Items from a dataset
/-- The 128-bit word is the 256-bit one of the table with `L = 0` (30_encoding.md R92). -/
theorem test_decode_vex_c4 :
    decode .mode64 [0xC4, 0xC1, 0x74, 0xC6, 0xC1, 0x1B] = .ok (.vshufpsVex256C4 np false 0 1 (.reg 9) 0x1B) [] ∧
    decode .mode64 [0xC4, 0xC1, 0xF4, 0xC6, 0xC1, 0x1B] = .ok (.vshufpsVex256C4 np true 0 1 (.reg 9) 0x1B) [] ∧
    decode .mode64 [0xC4, 0xC1, 0x70, 0xC6, 0xC1, 0x1B] = .ok (.vshufpsVex128C4 np false 0 1 (.reg 9) 0x1B) [] := by decide

theorem test_decode_evex :
    decode .mode64 [0x62, 0xF1, 0x6C, 0x09, 0xC6, 0xCB, 0x1B] = .ok (.vshufpsEvex128 np 1 2 (.reg 3) 1 false 0x1B) [] ∧
    decode .mode32 [0x62, 0xF1, 0x6C, 0xC9, 0xC6, 0xCB, 0x1B] = .ok (.vshufpsEvex512 np 1 2 (.reg 3) 1 true 0x1B) [] ∧
    decode .mode64 [0x62, 0xF1, 0x74, 0x38, 0xC6, 0x00, 0x4E] =
      .ok (.vshufpsEvex256 np 0 1 (.bcst (.base 0 .absent)) 0 false 0x4E) [] ∧
    decode .mode64 [0x62, 0xF1, 0x74, 0x5A, 0xC6, 0x00, 0xE4] =
      .ok (.vshufpsEvex512 np 0 1 (.bcst (.base 0 .absent)) 2 false 0xE4) [] ∧
    decode .mode64 [0x62, 0xA1, 0x6C, 0x40, 0xC6, 0xCB, 0x72] = .ok (.vshufpsEvex512 np 17 18 (.reg 19) 0 false 0x72) [] ∧
    decode .mode64 [0x62, 0xF1, 0x74, 0x28, 0xC6, 0x40, 0x02, 0x00] =
      .ok (.vshufpsEvex256 np 0 1 (.mem (.base 0 (.disp8 2))) 0 false 0) [] ∧
    decode .mode64 [0x62, 0xF1, 0x54, 0xDB, 0xC6, 0x6B, 0x01, 0x1B] =
      .ok (.vshufpsEvex512 np 5 5 (.bcst (.base 3 (.disp8 1))) 3 true 0x1B) [] := by decide

/-- The negative vectors of section 2.8. -/
theorem test_decode_ud :
    decode .mode64 [0xF0, 0x0F, 0xC6, 0xC0, 0x1B] = .ud ∧ decode .mode64 [0xF3, 0x0F, 0xC6, 0xC0, 0x1B] = .ud ∧
    decode .mode64 [0xF2, 0x0F, 0xC6, 0xC0, 0x1B] = .ud ∧ decode .mode64 [0x66, 0xC5, 0xF8, 0xC6, 0xD1, 0x44] = .ud ∧
    decode .mode64 [0xC5, 0xFA, 0xC6, 0xD1, 0x44] = .ud ∧ decode .mode64 [0xC5, 0xFB, 0xC6, 0xD1, 0x44] = .ud ∧
    decode .mode64 [0x62, 0xF1, 0x6C, 0x88, 0xC6, 0xCB, 0x1B] = .ud ∧ decode .mode64 [0x62, 0xF1, 0x6C, 0x19, 0xC6, 0xCB, 0x1B] = .ud ∧
    decode .mode64 [0x62, 0xF1, 0x6C, 0x69, 0xC6, 0xCB, 0x1B] = .ud ∧ decode .mode64 [0x62, 0xF1, 0xEC, 0x09, 0xC6, 0xCB, 0x1B] = .ud ∧
    decode .mode64 [0x62, 0xF5, 0x6C, 0x09, 0xC6, 0xCB, 0x1B] = .ud ∧ decode .mode64 [0x62, 0xF1, 0x68, 0x09, 0xC6, 0xCB, 0x1B] = .ud := by
  decide

/-- What the spec refuses: SHUFPD, VSHUFPD, repeated prefixes, REX before a prefix, 16-bit addressing, ignored bits in Mode32, LES,
another opcode, and bytes that end too early (30_encoding.md R82, R88, R95, R102, R112, R114). -/
theorem test_decode_refused :
    decode .mode64 [0x66, 0x0F, 0xC6, 0xC0, 0x01] = .refused .shufpd ∧ decode .mode64 [0xC5, 0xF9, 0xC6, 0xD1, 0x01] = .refused .vshufpd ∧
    decode .mode64 [0x62, 0xF1, 0xED, 0x09, 0xC6, 0xCB, 0x1B] = .refused .vshufpd ∧
    decode .mode64 [0x64, 0x65, 0x0F, 0xC6, 0xC0, 0x01] = .refused .repeatedPrefix ∧
    decode .mode64 [0x67, 0x67, 0x0F, 0xC6, 0xC0, 0x01] = .refused .repeatedPrefix ∧
    decode .mode64 [0x48, 0x64, 0x0F, 0xC6, 0xC0, 0x01] = .refused .rexNotAdjacent ∧
    decode .mode32 [0x67, 0x0F, 0xC6, 0xC0, 0x01] = .refused .address16 ∧
    decode .mode32 [0xC4, 0xC1, 0x74, 0xC6, 0xC1, 0x1B] = .refused .ignoredBit ∧
    decode .mode32 [0x62, 0xD1, 0x6C, 0x09, 0xC6, 0xCB, 0x1B] = .refused .ignoredBit ∧
    decode .mode32 [0xC4, 0x81, 0x74, 0xC6, 0xC1, 0x1B] = .refused .otherInstruction ∧
    decode .mode64 [0x0F, 0xC7, 0xC0, 0x01] = .refused .otherInstruction ∧ decode .mode64 [0x0F, 0xC6, 0xC0] = .truncated := by
  decide

/-- Sixteen bytes, of which the first fifteen are seen: too long before a reserved field, LOCK or a repeated prefix is judged
(60_exceptions.md R218 (2), (3)). -/
theorem test_decode_overlong :
    decode .mode64 [0x64, 0x67, 0x66, 0xF0, 0x62, 0xF1, 0xEC, 0x09, 0xC6, 0x84, 0x24, 1, 2, 3, 4] = .truncated ∧
    decode .mode64 [0x2E, 0x67, 0x66, 0xF0, 0x62, 0xF1, 0xF4, 0x48, 0xC6, 0x84, 0x8D, 1, 2, 3, 4] = .truncated ∧
    decode .mode32 [0x2E, 0x2E, 0x2E, 0x2E, 0x2E, 0x2E, 0x2E, 0xF0, 0x67, 0xC5, 0xF0, 0xC6, 0x86, 1, 2] = .truncated := by decide

/-- Where several lines of R112 apply (assumption log 19): `pp = 10` before an ignored bit, LOCK or 66H before a stray REX, a reserved field
before an ignored bit, SHUFPD before a repeated prefix. -/
theorem test_decode_order :
    decode .mode32 [0xC4, 0xC1, 0x76, 0xC6, 0xC1, 0x1B] = .ud ∧ decode .mode64 [0xF0, 0x48, 0x2E, 0x0F, 0xC6, 0xC0, 0x1B] = .ud ∧
    decode .mode64 [0x48, 0x66, 0xC5, 0xF8, 0xC6, 0xD1, 0x44] = .ud ∧ decode .mode32 [0x62, 0xD5, 0x6C, 0x09, 0xC6, 0xCB, 0x1B] = .ud ∧
    decode .mode64 [0x64, 0x66, 0x65, 0x0F, 0xC6, 0xC0, 0x1B] = .refused .shufpd := by decide

/-- The encoder writes the spec's words. -/
theorem test_encode :
    encode (.shufps np (some false) 8 (.mem (.sib 2 1 13 (.disp8 8))) 0x39) = [0x45, 0x0F, 0xC6, 0x44, 0x8D, 0x08, 0x39] ∧
    encode (.vshufpsVex256C4 np true 0 1 (.reg 9) 0x1B) = [0xC4, 0xC1, 0xF4, 0xC6, 0xC1, 0x1B] ∧
    encode (.vshufpsVex128C5 np 0 1 (.mem (.sib 0 4 4 .absent)) 0) = [0xC5, 0xF0, 0xC6, 0x04, 0x24, 0x00] ∧
    encode (.vshufpsEvex512 np 17 18 (.reg 19) 0 false 0x72) = [0x62, 0xA1, 0x6C, 0x40, 0xC6, 0xCB, 0x72] := by decide

/-! ### One step (95_test_vectors.md sections 2.2 to 2.9 and 3) -/

/-- L-2: `shufps xmm1, xmm1, 1BH` reverses, reading before writing; bits 511:128 keep their value (L-1). -/
theorem test_shufps_reverse :
    goElems s64 [0x0F, 0xC6, 0xC9, 0x1B] 1 5 = some [0xA03, 0xA02, 0xA01, 0xA00, 0xA04] := by decide +kernel

/-- P4 step 2: `shufps xmm0, [rsi+8], E4H` with rsi = 5000H is #GP(0). -/
theorem test_shufps_misaligned :
    faultOf (step (put s64 0x1000 [0x0F, 0xC6, 0x46, 0x08, 0xE4])) = some .generalProtection := by decide +kernel

/-- V-1: `vshufps xmm2, xmm1, xmm2, 44H`: low halves of both, bits above 127 zero; `rip` advances by 5. -/
theorem test_vex128_c5 :
    goElems s64 [0xC5, 0xF0, 0xC6, 0xD2, 0x44] 2 5 = some [0xA00, 0xA01, 0xB00, 0xB01, 0] ∧
    (go s64 [0xC5, 0xF0, 0xC6, 0xD2, 0x44]).map (fun t => t.rip) = some 0x1005 := by decide +kernel

/-- X-9: `vshufps xmm0, xmm1, [rsp], 0` with a non-canonical rsp is #SS(0). -/
theorem test_vex128_c5_stack :
    faultOf (step (put { s64 with gpr := s64.gpr.set 4 0x0000800000000000 } 0x1000 [0xC5, 0xF0, 0xC6, 0x04, 0x24, 0x00])) =
      some .stackSegment := by decide +kernel

/-- V-6: `vshufps xmm0, xmm1, [rdi], 4EH` at an address that is 8 modulo 16, with the bytes of section 2.7. -/
theorem test_vex128_c4_memory :
    goElems (put s64 0x6008 [0, 0, 0x80, 0x3F, 0, 0, 0, 0x40, 0, 0, 0x40, 0x40, 0, 0, 0x80, 0x40]) [0xC4, 0xE1, 0x70, 0xC6, 0x07, 0x4E] 0 5 =
      some [0xA02, 0xA03, 0x3F800000, 0x40000000, 0] := by decide +kernel

/-- V-3: `vshufps ymm3, ymm1, ymm2, B1H`. -/
theorem test_vex256_c5 :
    goElems s64 [0xC5, 0xF4, 0xC6, 0xDA, 0xB1] 3 9 = some [0xA01, 0xA00, 0xB03, 0xB02, 0xA05, 0xA04, 0xB07, 0xB06, 0] := by
  decide +kernel

/-- V-7 in the three-byte spelling: `vshufps ymm1, ymm1, ymm1, E4H` only zeroes bits 511:256. -/
theorem test_vex256_c4 :
    goElems s64 [0xC4, 0xE1, 0x74, 0xC6, 0xC9, 0xE4] 1 9 =
      some [0xA00, 0xA01, 0xA02, 0xA03, 0xA04, 0xA05, 0xA06, 0xA07, 0] := by decide +kernel

/-- M-1 with the ramps D in zmm3, A in zmm1, B in zmm2: `vshufps xmm3 with k1, xmm1, xmm2, 1BH`, k1 = 0101b. -/
theorem test_evex128_merge :
    goElems s64 [0x62, 0xF1, 0x74, 0x09, 0xC6, 0xDA, 0x1B] 3 5 = some [0xA03, 0xD01, 0xB01, 0xD03, 0] := by decide +kernel

/-- M-2: the same with zeroing. -/
theorem test_evex128_zero :
    goElems s64 [0x62, 0xF1, 0x74, 0x89, 0xC6, 0xDA, 0x1B] 3 5 = some [0xA03, 0, 0xB01, 0, 0] := by decide +kernel

/-- B-1: `vshufps ymm0, ymm1, dword ptr [rbx+8] broadcast, 4EH`: disp8 is 2 times 4. -/
theorem test_evex256_broadcast :
    goElems (put s64 0x8008 [0x0D, 0xF0, 0xFE, 0xCA]) [0x62, 0xF1, 0x74, 0x38, 0xC6, 0x43, 0x02, 0x4E] 0 9 =
      some [0xA02, 0xA03, 0xCAFEF00D, 0xCAFEF00D, 0xA06, 0xA07, 0xCAFEF00D, 0xCAFEF00D, 0] := by decide +kernel

/-- M-9 with k7 = 0F0FH: `vshufps zmm3 with k7, zmm1, zmm2, 72H`. -/
theorem test_evex512_merge :
    goElems s64 [0x62, 0xF1, 0x74, 0x4F, 0xC6, 0xDA, 0x72] 3 16 =
      some [0xA02, 0xA00, 0xB03, 0xB01, 0xD04, 0xD05, 0xD06, 0xD07, 0xA0A, 0xA08, 0xB0B, 0xB09, 0xD0C, 0xD0D, 0xD0E, 0xD0F] := by
  decide +kernel

/-- B-5 and X-10: an empty mask does not suppress the fault of bytes 32 to 63, on a page not present: `vshufps zmm0 with k4, zmm1,
[rsi-32], 72H` by disp32; CR2 is the first byte that faults. At CPL 3 the code is 4. -/
theorem test_evex512_page_fault :
    faultOf (step (put (paged { s64 with cpl := 3 } 0x5000 absent) 0x1000
      [0x62, 0xF1, 0x74, 0x4C, 0xC6, 0x86, 0xE0, 0xFF, 0xFF, 0xFF, 0x72])) = some (.pageFault 4 0x5000) := by decide +kernel

/-- R57: any answer of `Translate` can be held: at CPL 0 a protection fault with code 1 and the last byte's address for CR2, for one
operand only, and none for the next. -/
theorem test_translate_request :
    let s := { s64 with translation := [⟨0, 2 ^ 64 - 1, 1, some (0x5000, 16), .fault (.pageFault 1 0x500F)⟩] }
    faultOf (step (put s 0x1000 [0x0F, 0xC6, 0x06, 0x00])) = some (.pageFault 1 0x500F) ∧
    faultOf (step (put s 0x1000 [0x0F, 0xC6, 0x46, 0x10, 0x00])) = none := by decide +kernel

/-- R66: code is fetchable where a data read faults. -/
theorem test_fetch_ignores_translation :
    isNext (step (put (paged s64 0x1000 absent) 0x1000 [0x0F, 0xC6, 0xC9, 0x1B])) = true := by decide +kernel

/-- R35: in Mode32 an instruction whose linear address wraps past 2^32 is refused. -/
theorem test_mode32_wrap_refused :
    refusalOf (step (put { s32 with rip := 0x10000, segs := { s32.segs with cs := ⟨0x23, 0xFFFF0000, 0xFFFFFFFF, true, false, []⟩ } } 0
      [0x0F, 0xC6, 0xC9, 0x1B])) = some .fetchOutside := by decide +kernel

/-- R56: the flat instance, `SegOk` true everywhere, reads an operand that a limit check would fault. -/
theorem test_segment_always_legal :
    let s := { s32 with gpr := s32.gpr.set 6 0xFFFFFFF8, segs := { s32.segs with ds := ⟨0, 0, 0, false, false, [⟨0, 2 ^ 64 - 1, none, true⟩]⟩ } }
    isNext (step (put s 0x1000 [0xC5, 0xF0, 0xC6, 0x06, 0x00])) = true := by decide +kernel

/-- R59: through a segment base of 8 the legacy operand is refused although it also fails the limit. -/
theorem test_base_refused_first :
    refusalOf (step (put { s32 with segs := { s32.segs with ds := ⟨0x23, 8, 0, true, false, []⟩ } } 0x1000 [0x0F, 0xC6, 0x06, 0x00])) =
      some .segmentBaseUnaligned := by decide +kernel

/-! ### Reset and the placing of a program -/

/-- A program placed at reset runs at the next step (70_reset_and_hazards.md R242). -/
theorem test_withFetchWord : (nextOf (step (State.reset.withFetchWord 16 0xC60F))).isSome = true ∧
    decodeTableWord 16 0xC60F = some (.shufps np none 0 (.mem (.base 0 .absent)) 0) := by decide +kernel

/-- Memory after reset has the canonical form. -/
theorem test_reset_memory : Memory.wf State.reset.mem = true := rfl

/-! ### Witnesses: encoding -/

theorem witness_DecodeOfEncode :
    (Instr.vshufpsEvex512 ⟨some .gs, true⟩ 31 31 (.bcst (.sib 3 15 15 (.disp32 0xFFFFFFFF))) 7 true 0xFF).wf .mode64 = true ∧
    (Instr.vshufpsVex128C4 ⟨some .ss, false⟩ true 7 7 (.mem (.sibNoBase 3 7 0x80000000)) 0).wf .mode32 = true := by decide

theorem witness_DecodedIsWellFormed :
    decode .mode64 [0x0F, 0xC6, 0xC0, 0x1B, 0x90] = .ok (.shufps np none 0 (.reg 0) 0x1B) [0x90] := by decide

| What the task requires |
Please state how many lines in the entries above include the string "faults", and write only that number.

| Answer area |
2